December 3rd, 2009 by Guest

On November 19th, President Barack Obama wrote a stirring tribute in USA Today to the most famous draft resister in US history, Muhammad Ali. On Tuesday, Obama spoke at West Point, calling for an increase of 30,000 troops into Afghanistan, with a speech that recalled the worst shadings of George W. Bush’s “war on terror.”

On November 19th, Obama wrote about why Ali’s photo hangs over his desk, praising “The Greatest” for “his unique ability to summon extraordinary strength and courage in the face of adversity, to navigate the storm and never lose his way.” On Tuesday, Obama showed neither courage nor strength but the worst kind of imperial arrogance. He asserted America’s right to go into a deeply impoverished country that - from Alexander the Great to the USSR to today - has made clear to the world’s empires that it wants to be left the hell alone.

On Tuesday, Obama summoned the spectre of 9/11 and said, “It is easy to forget that when this war began, we were united–bound together by the fresh memory of a horrific attack, and by the determination to defend our homeland and the values we hold dear.” He didn’t mention how many innocent Afghans had already died in eight years of “horrific attacks” on their homeland or how many would die in the months ahead, defending their own homeland.

On November 19th, Obama praised Ali as “a force for reconciliation and peace around the world.” On Tuesday the Nobel Peace Prize winner, reconciled himself with war.

Would that Muhammad Ali still had his voice.

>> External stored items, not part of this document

@[simp] theorem enterFrame_params (s0 : State) (slot : BitVec 1) (n : BitVec 3) (s : State) : (enterFrame s0 slot n s).params = s.params := rfl
@[simp] theorem enterFrame_wcrState (s0 : State) (slot : BitVec 1) (n : BitVec 3) (s : State) : (enterFrame s0 slot n s).wcrState = s.wcrState := rfl
@[simp] theorem enterFrame_wcrKind (s0 : State) (slot : BitVec 1) (n : BitVec 3) (s : State) : (enterFrame s0 slot n s).wcrKind = s.wcrKind := rfl
@[simp] theorem enterFrame_wcrH1 (s0 : State) (slot : BitVec 1) (n : BitVec 3) (s : State) : (enterFrame s0 slot n s).wcrH1 = s.wcrH1 := rfl
@[simp] theorem enterFrame_wcrL1 (s0 : State) (slot : BitVec 1) (n : BitVec 3) (s : State) : (enterFrame s0 slot n s).wcrL1 = s.wcrL1 := rfl
@[simp] theorem enterFrame_wcrH2 (s0 : State) (slot : BitVec 1) (n : BitVec 3) (s : State) : (enterFrame s0 slot n s).wcrH2 = s.wcrH2 := rfl
@[simp] theorem enterFrame_wcrL2 (s0 : State) (slot : BitVec 1) (n : BitVec 3) (s : State) : (enterFrame s0 slot n s).wcrL2 = s.wcrL2 := rfl
@[simp] theorem enterFrame_wcrRes (s0 : State) (slot : BitVec 1) (n : BitVec 3) (s : State) : (enterFrame s0 slot n s).wcrRes = s.wcrRes := rfl
@[simp] theorem enterFrame_wcrValid (s0 : State) (slot : BitVec 1) (n : BitVec 3) (s : State) : (enterFrame s0 slot n s).wcrValid = s.wcrValid := rfl
@[simp] theorem enterFrame_wcrWrap (s0 : State) (slot : BitVec 1) (n : BitVec 3) (s : State) : (enterFrame s0 slot n s).wcrWrap = s.wcrWrap := rfl
@[simp] theorem enterFrame_rrState (s0 : State) (slot : BitVec 1) (n : BitVec 3) (s : State) : (enterFrame s0 slot n s).rrState = .frame := rfl
@[simp] theorem enterFrame_rrFrame (s0 : State) (slot : BitVec 1) (n : BitVec 3) (s : State) : (enterFrame s0 slot n s).rrFrame = n := rfl
@[simp] theorem enterFrame_rrVidx (s0 : State) (slot : BitVec 1) (n : BitVec 3) (s : State) : (enterFrame s0 slot n s).rrVidx = s.rrVidx := rfl
@[simp] theorem enterFrame_rrLast (s0 : State) (slot : BitVec 1) (n : BitVec 3) (s : State) : (enterFrame s0 slot n s).rrLast = s.rrLast := rfl
@[simp] theorem enterFrame_rrLoop (s0 : State) (slot : BitVec 1) (n : BitVec 3) (s : State) : (enterFrame s0 slot n s).rrLoop = s.rrLoop := rfl
@[simp] theorem enterFrame_rrTimer (s0 : State) (slot : BitVec 1) (n : BitVec 3) (s : State) : (enterFrame s0 slot n s).rrTimer = hold s0 Config.dwellMs := rfl
@[simp] theorem enterFrame_rrVal0 (s0 : State) (slot : BitVec 1) (n : BitVec 3) (s : State) : (enterFrame s0 slot n s).rrVal0 = s.rrVal0 := rfl
@[simp] theorem enterFrame_rrVal1 (s0 : State) (slot : BitVec 1) (n : BitVec 3) (s : State) : (enterFrame s0 slot n s).rrVal1 = s.rrVal1 := rfl
@[simp] theorem enterFrame_out (s0 : State) (slot : BitVec 1) (n : BitVec 3) (s : State) : (enterFrame s0 slot n s).out = phys s0.params (frameByte (slotValue s0 slot) n) := rfl
@[simp] theorem enterFrame_errBusy (s0 : State) (slot : BitVec 1) (n : BitVec 3) (s : State) : (enterFrame s0 slot n s).errBusy = s.errBusy := rfl
@[simp] theorem enterFrame_errIllegal (s0 : State) (slot : BitVec 1) (n : BitVec 3) (s : State) : (enterFrame s0 slot n s).errIllegal = s.errIllegal := rfl
@[simp] theorem enterFrame_cntCycle (s0 : State) (slot : BitVec 1) (n : BitVec 3) (s : State) : (enterFrame s0 slot n s).cntCycle = s.cntCycle := rfl
@[simp] theorem enterFrame_cntInstret (s0 : State) (slot : BitVec 1) (n : BitVec 3) (s : State) : (enterFrame s0 slot n s).cntInstret = s.cntInstret := rfl
@[simp] theorem enterFrame_pins (s0 : State) (slot : BitVec 1) (n : BitVec 3) (s : State) : (enterFrame s0 slot n s).pins = s.pins := rfl
@[simp] theorem enterFrame_upcoming (s0 : State) (slot : BitVec 1) (n : BitVec 3) (s : State) : (enterFrame s0 slot n s).upcoming = s.upcoming := rfl
@[simp] theorem enterFrame_outputs (s0 : State) (slot : BitVec 1) (n : BitVec 3) (s : State) : (enterFrame s0 slot n s).outputs = ⟨s.outputs.busRdata, s.outputs.busErr, s.outputs.cnt, true⟩ := rfl
@[simp] theorem enterFrame_cycle (s0 : State) (slot : BitVec 1) (n : BitVec 3) (s : State) : (enterFrame s0 slot n s).cycle = s.cycle := rfl
@[simp] theorem enterFrame_trace (s0 : State) (slot : BitVec 1) (n : BitVec 3) (s : State) : (enterFrame s0 slot n s).trace = s.trace := rfl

Would that Parkinson’s disease and dementia had not robbed us of his razor-sharp tongue.

Today, Ali has been described as “America’s only living saint.” But like Malcolm X and Martin Luther King, both postage stamps before people, Ali has had his political teeth extracted.

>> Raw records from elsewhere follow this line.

theorem exitFrame_of_last {s0 : State} (h : s0.rrFrame = 0#3) (s : State) :
    exitFrame s0 s = { s with rrState := .pause, rrTimer := hold s0 Config.pauseMs } :=
  if_neg (by bv_omega)

theorem endOfValue_of_end {s0 : State} (h : s0.rrVidx = s0.rrLast ∧ s0.rrLoop = false) (s : State) :
    endOfValue s0 s = { s with rrState := .idle } :=
  if_pos h

theorem endOfValue_of_more {s0 : State} (h : ¬ (s0.rrVidx = s0.rrLast ∧ s0.rrLoop = false)) (s : State) :
    endOfValue s0 s = { s with rrState := .gap, rrTimer := hold s0 Config.gapMs } :=
  if_neg h

/-- What the end of a value leaves (R149). -/
theorem endOfValue_frame (s0 s : State) :
    (endOfValue s0 s).out = s.out ∧ (endOfValue s0 s).outputs = s.outputs ∧ (endOfValue s0 s).rrFrame = s.rrFrame
      ∧ (endOfValue s0 s).rrVidx = s.rrVidx ∧ (endOfValue s0 s).rrLast = s.rrLast ∧ (endOfValue s0 s).rrLoop = s.rrLoop
      ∧ (endOfValue s0 s).rrVal0 = s.rrVal0 ∧ (endOfValue s0 s).rrVal1 = s.rrVal1 := by
  unfold endOfValue
  split <;> exact ⟨rfl, rfl, rfl, rfl, rfl, rfl, rfl, rfl⟩

/-- Without reset the device write a step adds is that of its pulse (R37). -/
theorem step_devWrites_no_reset {s t : State} (hr : s.pins.rst = false) (h : step s = .next t) :
    devWrites t.trace = devWrites s.trace ++ if t.outputs.outWe then [(s.cycle, t.out)] else [] := by
  rw [step_devWrites h, hr]
  exact List.append_nil _

/-- A host access pulses `out_we` only as an RR command that an idle RR accepts (R162). -/
theorem access_pulse {s u : State} (h : AccessMakes s u) (hp : u.outputs.outWe = true) :
    s.rrState = .idle ∧ ∃ c, issuedCommand s = some c ∧ isRrCommand c = true := by
  rcases h with ⟨_, rfl⟩ | ⟨i, hf, hx⟩
  · cases hp
  · rcases exec_rr hx with ⟨hsame, _⟩ | ⟨hidle, c, hc, hpres, _⟩
    · cases hsame.outWe.symm.trans hp
    · exact ⟨hidle, c, issuedCommand_of_presents hf hpres, hc⟩

/-- Where a pulse on `out_we` comes from, outside reset (R162). -/
theorem step_pulse {s t : State} (hr : s.pins.rst = false) (h : step s = .next t) (hp : t.outputs.outWe = true) :
    (s.rrState = .idle ∧ ∃ c, issuedCommand s = some c ∧ isRrCommand c = true)
    ∨ (s.rrTimer = 0#64 ∧ ((s.rrState = .frame ∧ s.rrFrame ≠ 0#3) ∨ s.rrState = .pause ∨ s.rrState = .gap)) := by
  obtain ⟨u, rfl, hu⟩ := step_cases_no_reset hr h
  rw [finishCycle_outputs] at hp
  cases hw : u.outputs.outWe with
  | true => exact .inl (access_pulse hu hw)
  | false => exact .inr (rrStep_pulse hp ((wcrStep_outputs_outWe s u).trans hw))

end Sys2Proof.Machine
end

section
/-!
SUPPORT. Dropped accesses (R161, R174, R175): a command or a value write that finds its unit not idle only sets ERR_BUSY, and the units' own
steps carry the flag through, so the cycle is the one without the access.
-/

namespace Sys2Proof.Machine

/-- A command that finds its unit not idle only sets ERR_BUSY (R174). -/
theorem issue_of_commandDropped {c : Cmd} {s : State} (h : commandDropped c s) :
    issue c s = .next (setErrBusy (respondWrite s)) := by
  rcases h with ⟨hbusy, hc⟩ | ⟨hbusy, k, rfl⟩
  · cases c with
    | rrIdle | rrShow | rrSeq | rrDone => exact if_neg hbusy
    | nop | wcrSample | clrStatus | illegal => cases hc
  · exact if_neg hbusy

/-- What a dropped access makes of the state, and that there is one (R174, R175). -/
theorem access_of_busyReject {s u : State} (hd : busyReject s) (h : AccessMakes s u) :
    u = setErrBusy (quiet s) ∧ ∃ a, s.pins.bus = some a := by
  rcases h with ⟨hf, _⟩ | ⟨i, hf, hx⟩
  · simp [busyReject, issuedCommand, hf] at hd
  · refine ⟨?_, ?_⟩
    · rcases exec_fetched_flags hf hx with ⟨c, hc, hi, hu⟩ | ⟨hc, _⟩
      · cases hu.symm.trans (issue_of_commandDropped ((busyReject_of_command hf hc hi).mp hd))
        rfl
      · obtain ⟨hbusy, hi⟩ := (busyReject_of_no_command hf hc).mp hd
        cases hx.symm.trans (exec_slotWrite_not_idle hi hbusy)
        rfl
    · obtain ⟨a, ha, _⟩ := Option.map_eq_some_iff.mp hf
      exact ⟨a, ha⟩

/-! ### The flag through the end of a cycle -/

theorem wcrStep_setErrBusy (s0 s : State) : wcrStep s0 (setErrBusy s) = setErrBusy (wcrStep s0 s) := by
  unfold wcrStep
  cases s0.wcrState with
  | idle | rdH1 | rdL | rdL2 | undef5 | undef6 | undef7 => rfl
  | rdH2 =>
    simp only [stepRdH2]
    split <;> rfl

theorem rrExit_setErrBusy (s0 s : State) : rrExit s0 (setErrBusy s) = setErrBusy (rrExit s0 s) := by
  unfold rrExit
  cases s0.rrState with
  | frame =>
    simp only [exitFrame]
    split <;> rfl
  | pause =>
    simp only [exitPause, endOfValue]
    split <;> rfl
  | gap | doneWait | idle | halted | undef6 | undef7 => rfl

theorem rrStep_setErrBusy (s0 s : State) : rrStep s0 (setErrBusy s) = setErrBusy (rrStep s0 s) := by
  unfold rrStep
  split
  · split
    · rfl
    · exact rrExit_setErrBusy s0 s
  · rfl

/-- The end of a cycle does not read the sticky flags. -/
theorem finishCycle_setErrBusy (s0 s : State) : finishCycle s0 (setErrBusy s) = setErrBusy (finishCycle s0 s) := by
  unfold finishCycle
  rw [wcrStep_setErrBusy, rrStep_setErrBusy]
  rfl

/-- Over quiet outputs the end of a cycle with an access differs from the one without it in the trace alone. -/
theorem finishCycle_quiet_withoutAccess (s : State) :
    finishCycle s (quiet s) =
      { finishCycle (withoutAccess s) (quiet (withoutAccess s)) with trace := (finishCycle s (quiet s)).trace } := by
  have hunanswered : ∀ o : Outputs, o.busRdata = none → o.busErr = false → { o with busRdata := none, busErr := false } = o := by
    rintro ⟨_, _, _, _⟩ rfl rfl
    rfl
  have houtputs := hunanswered (finishCycle (withoutAccess s) (quiet (withoutAccess s))).outputs (by simp [Outputs.quiet])
    (by simp [Outputs.quiet])
  have hbus := finishCycle_withBus s.pins.bus none false s (quiet (withoutAccess s))
  rw [houtputs] at hbus
  exact hbus

/-- The cycle of a dropped access and the one without it end in states that differ in the flag and the trace (R161, R174, R175). -/
theorem step_of_busyReject {s t : State} (hr : s.pins.rst = false) (h : step s = .next t) (hd : busyReject s) :
    ∃ u a, step (withoutAccess s) = .next u ∧ s.pins.bus = some a ∧ t = { u with errBusy := true, trace := t.trace } := by
  have hdef := fsmDefined_of_step h
  obtain ⟨u, rfl, hu⟩ := step_cases_no_reset hr h
  obtain ⟨rfl, a, ha⟩ := access_of_busyReject hd hu
  refine ⟨_, a, step_withoutAccess hr hdef, ha, ?_⟩
  rw [finishCycle_setErrBusy]
  exact congrArg setErrBusy (finishCycle_quiet_withoutAccess s)

end Sys2Proof.Machine
end

section
/-!
SUPPORT. Runs of the RR without reset (R138, R139, R151, R152, R154): a hold lasts until its timer runs out and is followed by the exit of its
state, so a display is a chain of holds, each ended by one device write or none.
-/

namespace Sys2Proof.Machine

/-! ### Runs -/

/-- A run of one more cycle begins with a step that answers a next state. -/
theorem reaches_succ_iff {s t : State} {n : Nat} : reaches s (n + 1) t ↔ ∃ u, step s = .next u ∧ reaches u n t := by
  refine ⟨fun h => ?_, fun ⟨_, hu, h⟩ => (reaches_succ hu).mpr h⟩
  cases hstep : step s with
  | next u => exact ⟨u, rfl, (reaches_succ hstep).mp h⟩
  | fault r => cases r
  | refused r =>
    have hcore : Sys2Proof.core.step s = .refused r := hstep
    simp [reaches, Host.Core.run, hcore] at h

theorem reaches_one {s t : State} (h : step s = .next t) : reaches s 1 t :=
  (reaches_succ h).mpr (reaches_zero.mpr rfl)

theorem reaches_trans {m n : Nat} {s u t : State} (hu : reaches s m u) (ht : reaches u n t) : reaches s (m + n) t := by
  induction m generalizing s with
  | zero =>
    obtain rfl := reaches_zero.mp hu
    rwa [Nat.zero_add]
  | succ m ih =>
    obtain ⟨w, hw, hrun⟩ := reaches_succ_iff.mp hu
    rw [Nat.succ_add]
    exact (reaches_succ hw).mpr (ih hrun)

/-- A run moves the cycle number and the inputs on, and keeps the build's parameters and the defined encodings. -/
theorem reaches_environment {n : Nat} {s t : State} (h : reaches s n t) :
    t.cycle = s.cycle + n ∧ t.params = s.params ∧ (∀ k, pinsAhead t k = pinsAhead s (n + k))
      ∧ (fsmDefined s = true → fsmDefined t = true) := by
  induction n generalizing s with
  | zero =>
    obtain rfl := reaches_zero.mp h
    exact ⟨rfl, rfl, fun k => by rw [Nat.zero_add], id⟩
  | succ n ih =>
    obtain ⟨u, hu, hrun⟩ := reaches_succ_iff.mp h
    obtain ⟨hcycle, hparams, hpins, hdef⟩ := ih hrun
    obtain ⟨hcycle1, _, hparams1⟩ := step_environment hu
    refine ⟨by omega, hparams.trans hparams1, fun k => ?_, fun _ => hdef (step_defined hu)⟩
    rw [hpins, step_pinsAhead hu, Nat.add_right_comm]

theorem noResetFor_after {m n : Nat} {s t : State} (h : reaches s m t) (hn : noResetFor s (m + n)) : noResetFor t n := by
  obtain ⟨_, _, hpins, _⟩ := reaches_environment h
  intro k hk
  rw [hpins]
  exact hn (m + k) (by omega)

theorem clockFor_after {m n : Nat} {hz : Word} {s t : State} (h : reaches s m t) (hc : clockFor s hz (m + n)) :
    clockFor t hz n := by
  obtain ⟨_, _, hpins, _⟩ := reaches_environment h
  intro k hk
  rw [hpins]
  exact hc (m + k) (by omega)

theorem noResetFor_mono {m n : Nat} {s : State} (hn : noResetFor s n) (h : m ≤ n) : noResetFor s m :=
  fun k hk => hn k (by omega)

theorem clockFor_mono {m n : Nat} {hz : Word} {s : State} (hc : clockFor s hz n) (h : m ≤ n) : clockFor s hz m :=
  fun k hk => hc k (by omega)

/-! ### A hold -/

/-- After `k` cycles of a hold: the timer has lost `k`, the other RR registers and OUT are those of the start, and no device write was made. -/
structure HeldFor (k : Nat) (s t : State) : Prop where
  run : reaches s k t
  display : RrAgree t { s with rrTimer := t.rrTimer }
  timer : t.rrTimer.toNat = s.rrTimer.toNat - k
  writes : devWrites t.trace = devWrites s.trace

/-- A hold lasts as long as its timer runs, whatever the host does (R138, R139). -/
theorem exists_heldFor (k : Nat) {s : State} (hd : fsmDefined s = true) (hh : rrHolds s.rrState = true)
    (hk : k ≤ s.rrTimer.toNat) (hn : noResetFor s k) : ∃ t, HeldFor k s t := by
  induction k generalizing s with
  | zero => exact ⟨s, reaches_zero.mpr rfl, RrAgree.refl s, rfl, rfl⟩
  | succ k ih =>
    obtain ⟨u, hu⟩ := step_answers hd
    have hr := noResetFor_now hn
    have hrunning : s.rrTimer ≠ 0#64 := by
      rintro hz
      simp [hz] at hk
    have e := step_ticks hr hu hh hrunning
    have hpulse : u.outputs.outWe = false := e.pulse
    have htimer : u.rrTimer.toNat = s.rrTimer.toNat - 1 := by
      rw [e.rrTimer, timerTick_rrTimer]
      bv_omega
    obtain ⟨t, held⟩ := ih (step_defined hu) (e.rrState ▸ hh) (by omega) (noResetFor_succ hn hu)
    refine ⟨t, (reaches_succ hu).mpr held.run, held.display.trans { e.toRrAgree with rrTimer := rfl }, ?_, ?_⟩
    · rw [held.timer, htimer]
      omega
    · rw [held.writes, step_devWrites_no_reset hr hu, hpulse]
      exact List.append_nil _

But in a time when billions go to war and prisons while 50% of children will be on food stamps for the coming year, we can’t afford Ali, the harmless icon. Maybe Muhammad Ali has been robbed of speech, but I think we can safely guess what the Champ would say in the face of Obama’s war. We can safely guess, because he said it perfectly four decades ago:

“Why should they ask me to put on a uniform and go 10,000 miles from home and drop bombs and bullets on brown people in Vietnam while so-called Negro people in Louisville are treated like dogs and denied simple human rights? No, I’m not going 10,000 miles from home to help murder and burn another poor nation simply to continue the domination of white slave masters of the darker people the world over. This is the day when such evils must come to an end. I have been warned that to take such a stand would cost me millions of dollars. But I have said it once and I will say it again. The real enemy of my people is here….. If I thought the war was going to bring freedom and equality to 22 million of my people, they wouldn’t have to draft me, I’d join tomorrow. I have nothing to lose by standing up for my beliefs. So I’ll go to jail, so what? We’ve been in jail for 400 years.”

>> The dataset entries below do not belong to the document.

-- ==== Sys2Proof/Machine/Instances.lean ====
section
/-! DEFINITION. Several blocks side by side (60_exceptions.md R72): any number of instances that share no state. Each is a
`State` with its own stream of free values; a step of the system is a step of one of them, in any order. -/

namespace Sys2Proof.Machine

/-- The instances of a system. -/
abbrev System := List State

/-- `n` instances at power-up. They need no identifier and no start-up order (R72). -/
def System.powerUp (n : Nat) : System := (List.range n).map State.powerUp

/-- The outcome of a step of a system. -/
abbrev SystemResult := Host.Outcome System Fault Refusal

/-- Instance `k` takes a step. -/
def System.stepAt (sys : System) (k : Nat) : SystemResult :=
  match sys[k]? with
  | none => .refused (.noSuchInstance k)
  | some s =>
    match step s with
    | .next t => .next (sys.set k t)
    | .fault r => .fault r
    | .refused r => .refused r

/-- Two steps of a system, one after the other. -/
def System.stepTwo (sys : System) (j k : Nat) : SystemResult :=
  match sys.stepAt j with
  | .next sys' => sys'.stepAt k
  | .fault r => .fault r
  | .refused r => .refused r

end Sys2Proof.Machine
end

Replace Vietnam with Afghanistan and it’s a message Barack Obama and our troops need to hear. But we shouldn’t wait for some celebrity or athlete to make that statement for us. Muhammad Ali may have helped shape the 1960s, but those years of resistance also shaped him. We need to rebuild the movement against war. We need to revive the real Muhammad Ali to inspire draft resistors of the future. We need to reclaim Ali from warmongers who would use his image to sell a war that will create more orphans than peace. This is the struggle of our lives and we have the Nobel-minted President of the United States on the other side of the barricades. Barack Obama can have the fawning media, the oadring generals, the RNC, and the liberal apologists on his side.

But he can’t have the Champ. Remove that poster from your wall Mr. President. Your Ali privileges have been revoked.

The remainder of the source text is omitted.